America’s Third Reconstruction also parallels and echoes the Second. We usually consider the years between 1954 and 1968 as the Civil Rights Movement’s (CRM) Heroic Period. Or at least I have argued this for the last 20 years. This period between the Brown SCOTUS desegregation
decision and MLK’s assassination unfolds with a cinematic intensity. Emmett Till, Rosa Parks, Montgomery Bus Boycott, Little Rock Central HS Crisis, Greensboro, NC sit-ins and creation of SNCC, Freedom Rides, Ole Miss, Birmingham, The Fire Next Time, Medgar Evers Assassination,
March on Washington, 16th Street Baptist Church, MX Message to the Grassroots, JFK Assassination, Freedom Summer, Civil Rights Act, Selma, Voting Rights Act, Great Society, Black Power, urban rebellions, racial backlash and more have become the standard way of viewing this era.

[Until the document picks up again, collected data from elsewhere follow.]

@[simp] theorem setRecv_dev (s : State) (d : Nat) (x : RecvEng) : (setRecv s d x).dev = s.dev := rfl

@[simp] theorem setRecv_ports (s : State) (d : Nat) (x : RecvEng) : (setRecv s d x).ports = s.ports := rfl

@[simp] theorem setRecv_net (s : State) (d : Nat) (x : RecvEng) : (setRecv s d x).net = s.net := rfl

@[simp] theorem setRecv_host (s : State) (d : Nat) (x : RecvEng) : (setRecv s d x).host = s.host := rfl

@[simp] theorem setRecv_sched (s : State) (d : Nat) (x : RecvEng) : (setRecv s d x).sched = s.sched := rfl

@[simp] theorem setGwq_fib (s : State) (q : Nat) (x : Gwq) : (setGwq s q x).fib = s.fib := rfl

@[simp] theorem setGwq_fibres (s : State) (q : Nat) (x : Gwq) : (setGwq s q x).fibres = s.fibres := rfl

@[simp] theorem setGwq_ms (s : State) (q : Nat) (x : Gwq) : (setGwq s q x).ms = s.ms := rfl

@[simp] theorem setGwq_cores (s : State) (q : Nat) (x : Gwq) : (setGwq s q x).cores = s.cores := rfl

@[simp] theorem setGwq_arrays (s : State) (q : Nat) (x : Gwq) : (setGwq s q x).arrays = s.arrays := rfl

@[simp] theorem setGwq_walkers (s : State) (q : Nat) (x : Gwq) : (setGwq s q x).walkers = s.walkers := rfl

@[simp] theorem setGwq_walkWait (s : State) (q : Nat) (x : Gwq) : (setGwq s q x).walkWait = s.walkWait := rfl

@[simp] theorem setGwq_indexes (s : State) (q : Nat) (x : Gwq) : (setGwq s q x).indexes = s.indexes := rfl

@[simp] theorem setGwq_idxCmds (s : State) (q : Nat) (x : Gwq) : (setGwq s q x).idxCmds = s.idxCmds := rfl

@[simp] theorem setGwq_recvs (s : State) (q : Nat) (x : Gwq) : (setGwq s q x).recvs = s.recvs := rfl

@[simp] theorem setGwq_watches (s : State) (q : Nat) (x : Gwq) : (setGwq s q x).watches = s.watches := rfl

@[simp] theorem setGwq_allocs (s : State) (q : Nat) (x : Gwq) : (setGwq s q x).allocs = s.allocs := rfl

@[simp] theorem setGwq_gwqs (s : State) (q : Nat) (x : Gwq) : (setGwq s q x).gwqs = tset s.gwqs q x := rfl

@[simp] theorem setGwq_dist (s : State) (q : Nat) (x : Gwq) : (setGwq s q x).dist = s.dist := rfl

@[simp] theorem setGwq_dev (s : State) (q : Nat) (x : Gwq) : (setGwq s q x).dev = s.dev := rfl

@[simp] theorem setGwq_ports (s : State) (q : Nat) (x : Gwq) : (setGwq s q x).ports = s.ports := rfl

@[simp] theorem setGwq_net (s : State) (q : Nat) (x : Gwq) : (setGwq s q x).net = s.net := rfl

@[simp] theorem setGwq_host (s : State) (q : Nat) (x : Gwq) : (setGwq s q x).host = s.host := rfl

@[simp] theorem setGwq_sched (s : State) (q : Nat) (x : Gwq) : (setGwq s q x).sched = s.sched := rfl

@[simp] theorem setPort_fib (s : State) (f : Nat) (x : Port) : (setPort s f x).fib = s.fib := rfl

@[simp] theorem setPort_fibres (s : State) (f : Nat) (x : Port) : (setPort s f x).fibres = s.fibres := rfl

@[simp] theorem setPort_ms (s : State) (f : Nat) (x : Port) : (setPort s f x).ms = s.ms := rfl

@[simp] theorem setPort_cores (s : State) (f : Nat) (x : Port) : (setPort s f x).cores = s.cores := rfl

@[simp] theorem setPort_arrays (s : State) (f : Nat) (x : Port) : (setPort s f x).arrays = s.arrays := rfl

@[simp] theorem setPort_walkers (s : State) (f : Nat) (x : Port) : (setPort s f x).walkers = s.walkers := rfl

@[simp] theorem setPort_walkWait (s : State) (f : Nat) (x : Port) : (setPort s f x).walkWait = s.walkWait := rfl

@[simp] theorem setPort_indexes (s : State) (f : Nat) (x : Port) : (setPort s f x).indexes = s.indexes := rfl

@[simp] theorem setPort_idxCmds (s : State) (f : Nat) (x : Port) : (setPort s f x).idxCmds = s.idxCmds := rfl

@[simp] theorem setPort_recvs (s : State) (f : Nat) (x : Port) : (setPort s f x).recvs = s.recvs := rfl

@[simp] theorem setPort_watches (s : State) (f : Nat) (x : Port) : (setPort s f x).watches = s.watches := rfl

@[simp] theorem setPort_allocs (s : State) (f : Nat) (x : Port) : (setPort s f x).allocs = s.allocs := rfl

@[simp] theorem setPort_gwqs (s : State) (f : Nat) (x : Port) : (setPort s f x).gwqs = s.gwqs := rfl

@[simp] theorem setPort_dist (s : State) (f : Nat) (x : Port) : (setPort s f x).dist = s.dist := rfl

@[simp] theorem setPort_dev (s : State) (f : Nat) (x : Port) : (setPort s f x).dev = s.dev := rfl

@[simp] theorem setPort_ports (s : State) (f : Nat) (x : Port) : (setPort s f x).ports = tset s.ports f x := rfl

@[simp] theorem setPort_net (s : State) (f : Nat) (x : Port) : (setPort s f x).net = s.net := rfl

@[simp] theorem setPort_host (s : State) (f : Nat) (x : Port) : (setPort s f x).host = s.host := rfl

@[simp] theorem setPort_sched (s : State) (f : Nat) (x : Port) : (setPort s f x).sched = s.sched := rfl

@[simp] theorem setTenant_fib (s : State) (t : Nat) (x : Tenant) : (setTenant s t x).fib = s.fib := rfl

But we should reframe and reimagining the chronology, historical actors, and intent and ambitions of this period. America’s Second Reconstruction was actually rooted in the Freedom Dreams borne out of the Great Depression, anti-colonialism at home and abroad, Double V Campaign
that tried to reimagine democracy, citizenship, dignity, and human rights on a global scale. Much of the progress we saw in the 1960s seemed closer to being achieved during the 1940s, which Black radicals connected to a panoramic tradition of political activism rooted in the
Black church, socialism, Marxism, liberal integration, nationalism, feminism, and anti-colonial and anti-imperialist organizations, groups, and activism, organized movements to disrupt White Supremacy domestically and internationally. The activism of Ella Baker, WEB DuBois, Paul
Robeson, Claudia Jones, Vicki Garvin, and so many others paved the way for #MLK #MX and the generation of lore familiar civil rights/Black Power leaders and icons. These radical internationalists charged the US with human rights violations at home and abroad, challenged the
growing and destructive belief in an American Exceptionalism rooted in Big Lies based on Black dehumanization and willful amnesia about the cost of racial slavery in the past and present, and utilized labor, religious, educational, artistic, civic, agricultural, and social tools
to organize, cajole, threaten, harass, and force a national policy and political epiphany around Black citizenship and dignity. Cold War liberalism jailed, incarcerated, deported, bankrupted, and murdered and scapegoated these heroes. So by the time we get to the more familiar
cast of church leaders, those who Malcolm X accused to being too busy singing when they should have been swinging, we have obscured so much of this larger history. We do this to our detriment becoming doomed to repeating the same mistakes, with increasingly disastrous results.